Созерцала рассветы, от которых гасли все звезды на небе, оставляя царствовать одно лишь солнце.
Созерцала закаты, окрашивающие небеса солнечной кровью.
Созерцала империю кошек, будто огромный муравейник. Люди спешили жить свою маленькую жизнь, считая ее важной, и каждое отдельное событие — значительным.
Ева созерцала мир. И видела, как тонкие нити пронизывают его, расслаивают на мириады путей.

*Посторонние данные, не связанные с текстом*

/-- R66: a word is legal exactly when `rsv = 0` and either `op = 2` or `n = 0`; these are the eleven control bytes of the
map; and each command is its match and mask. -/
def Obligations.LegalControlBytes : Prop :=
  ∀ cw : CommandWord,
    ((∃ i, decode cw = .command i) ↔
      reservedField (controlByte cw) = 0 ∧ (opField (controlByte cw) = 2 ∨ countField (controlByte cw) = 0)) ∧
    ((∃ i, decode cw = .command i) ↔
      controlByte cw ∈ ([0x00, 0x01, 0x02, 0x06, 0x0A, 0x0E, 0x12, 0x16, 0x1A, 0x1E, 0x03] : List Byte)) ∧
    ((∃ k0 k1, decode cw = .command (.init k0 k1)) ↔ controlByte cw &&& 0xFF = 0x00) ∧
    ((∃ m, decode cw = .command (.block m)) ↔ controlByte cw &&& 0xFF = 0x01) ∧
    ((∃ remaining, decode cw = .command (.last remaining)) ↔ controlByte cw &&& 0xE3 = 0x02) ∧
    (decode cw = .command .fin ↔ controlByte cw &&& 0xFF = 0x03)

/-- R67: 245 control bytes are reserved, 224 with `rsv != 0` and 21 with `rsv = 0`, `op != 2`, `n != 0`; a command with one,
accepted in any phase but FAULT, whatever its data, does not execute and raises IllegalCommand. -/
def Obligations.ReservedEncodingsRaiseIllegalCommand : Prop :=
  ((List.range 256).filter fun x => reservedField (BitVec.ofNat 8 x) ≠ 0).length = 224 ∧
  ((List.range 256).filter fun x =>
    reservedField (BitVec.ofNat 8 x) = 0 ∧ opField (BitVec.ofNat 8 x) ≠ 2 ∧ countField (BitVec.ofNat 8 x) ≠ 0).length = 21 ∧
  ∀ (s : State) (cw : CommandWord) (rest : List PortSample),
    s.phase ≠ .fault →
    s.host = PortSample.offer cw :: rest →
    (reservedField (controlByte cw) ≠ 0 ∨ (opField (controlByte cw) ≠ 2 ∧ countField (controlByte cw) ≠ 0)) →
    ∃ t : State, step s = .next t ∧ State.FaultEntry .illegalCommand { s with host := rest, draws := s.draws + 1 } t

/-- R46: BLOCK ignores data[127:64], LAST with count n ignores data[127:8n], FIN ignores all of data, INIT uses all 128
bits. -/
def Obligations.IgnoredDataHasNoEffect : Prop :=
  ∀ cw cw' : CommandWord, controlByte cw = controlByte cw' →
    (controlByte cw = 0x01 → lowWord (dataField cw) = lowWord (dataField cw') → decode cw = decode cw') ∧
    (controlByte cw &&& 0xE3 = 0x02 →
      (∀ j < (countField (controlByte cw)).toNat, byteLane (dataField cw) j = byteLane (dataField cw') j) →
      decode cw = decode cw') ∧
    (controlByte cw = 0x03 → decode cw = decode cw') ∧
    (controlByte cw = 0x00 → decode cw = decode cw' → dataField cw = dataField cw')

/-- R65: the operands are taken from CW as they stand: k0 = CW[63:0], k1 = CW[127:64]; m = CW[63:0]; n = CW[132:130] and
r_j = CW[8j+7:8j] for j < n; none for FIN. No operand value is checked. -/
def Obligations.OperandsTakenFromCommandWord : Prop :=
  ∀ cw : CommandWord,
    (cw.extractLsb' 128 8 = 0x00 → decode cw = .command (.init (cw.extractLsb' 0 64) (cw.extractLsb' 64 64))) ∧
    (cw.extractLsb' 128 8 = 0x01 → decode cw = .command (.block (cw.extractLsb' 0 64))) ∧
    (cw.extractLsb' 133 3 = 0 → cw.extractLsb' 128 2 = 2 →
      ∃ remaining : List Byte, decode cw = .command (.last remaining) ∧
        remaining.length = (cw.extractLsb' 130 3).toNat ∧
        ∀ j (h : j < remaining.length), remaining[j] = cw.extractLsb' (8 * j) 8) ∧
    (cw.extractLsb' 128 8 = 0x03 → decode cw = .command .fin)

/-- Words written out from the formats of 30_encoding.md section 2 decode to the commands they stand for. -/
def Obligations.SampleWordsDecode : Prop :=
  decode 0x00_0f0e0d0c0b0a0908_0706050403020100 = .command (.init 0x0706050403020100 0x0f0e0d0c0b0a0908) ∧
  decode 0x01_ffffffffffffffff_0706050403020100 = .command (.block 0x0706050403020100) ∧
  decode 0x0e_1111111111111111_1111111111676f64 = .command (.last [0x64, 0x6f, 0x67]) ∧
  decode 0x03_0123456789abcdef_0123456789abcdef = .command .fin ∧
  decode 0x04_0000000000000000_0000000000000000 = .illegal .countWithoutLast ∧
  decode 0x22_0000000000000000_0000000000000000 = .illegal .reservedBits

/-! ### Command acceptance -/

/-- A step with a legally encoded command on offer, in any phase but FAULT, is exec of that command in the state without
the sample taken. -/
def Obligations.StepRunsDecodedCommand : Prop :=
  ∀ (s : State) (cw : CommandWord) (rest : List PortSample) (i : Instr),
    s.phase ≠ .fault →
    s.host = { rst := false, cmdValid := true, cmd := cw } :: rest →
    decode cw = .command i →
    step s = exec i { s with host := rest, draws := s.draws + 1 }

/-- The command word that withFetchWord places is the one the very next step runs, with the samples already to come after
it (the model's own convention, notes/assumptions/7.md and 12.md). -/
def Obligations.PlacedWordRunsNext : Prop :=
  ∀ (s : State) (nbits w : Nat) (i : Instr),
    s.phase ≠ .fault → decodeTableWord nbits w = some i →
    step (s.withFetchWord nbits w) = exec i { s with draws := s.draws + 1 }

/-- R144: the order of the checks on an accepted command: FAULT drops, then an illegal encoding, then a command out of
sequence, then execution, so a word both illegal and out of sequence reports IllegalCommand. -/
def Obligations.OrderOfChecks : Prop :=
  ∀ (s : State) (cw : CommandWord) (rest : List PortSample),
    s.host = PortSample.offer cw :: rest →
    let s' : State := { s with host := rest, draws := s.draws + 1 }
    (s.phase = .fault → step s = .next s') ∧
    (s.phase ≠ .fault → (∃ why, decode cw = .illegal why) →
      ∃ t : State, step s = .next t ∧ State.FaultEntry .illegalCommand s' t) ∧
    (s.phase ≠ .fault → ∀ i, decode cw = .command i →
      (match i with
        | .init _ _ => False
        | .block _ => s.phase ≠ .absorb
        | .last _ => s.phase ≠ .absorb
        | .fin => s.phase ≠ .padded) →
      ∃ t : State, step s = .next t ∧ State.FaultEntry .sequenceFault s' t) ∧
    (s.phase ≠ .fault → ∀ i, decode cw = .command i →
      (match i with
        | .init _ _ => True
        | .block _ => s.phase = .absorb
        | .last _ => s.phase = .absorb
        | .fin => s.phase = .padded) →
      step s = exec i s' ∧ ∃ t : State, exec i s' = .next t ∧ t.phase ≠ .fault)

И в этом клубке дорог она стояла, продуваемая всеми ветрами, омываемая кровью всех загубленных жизней, пронизываемая их болью и горем.
Совершенно одна.
Не понимая тех, кто принес себя в жертву. Не понимая тех, кто, получая от судьбы только страдания, улыбался. Не понимая тех, кто не сдавался. Не понимая тех, кто, боясь, не трусил.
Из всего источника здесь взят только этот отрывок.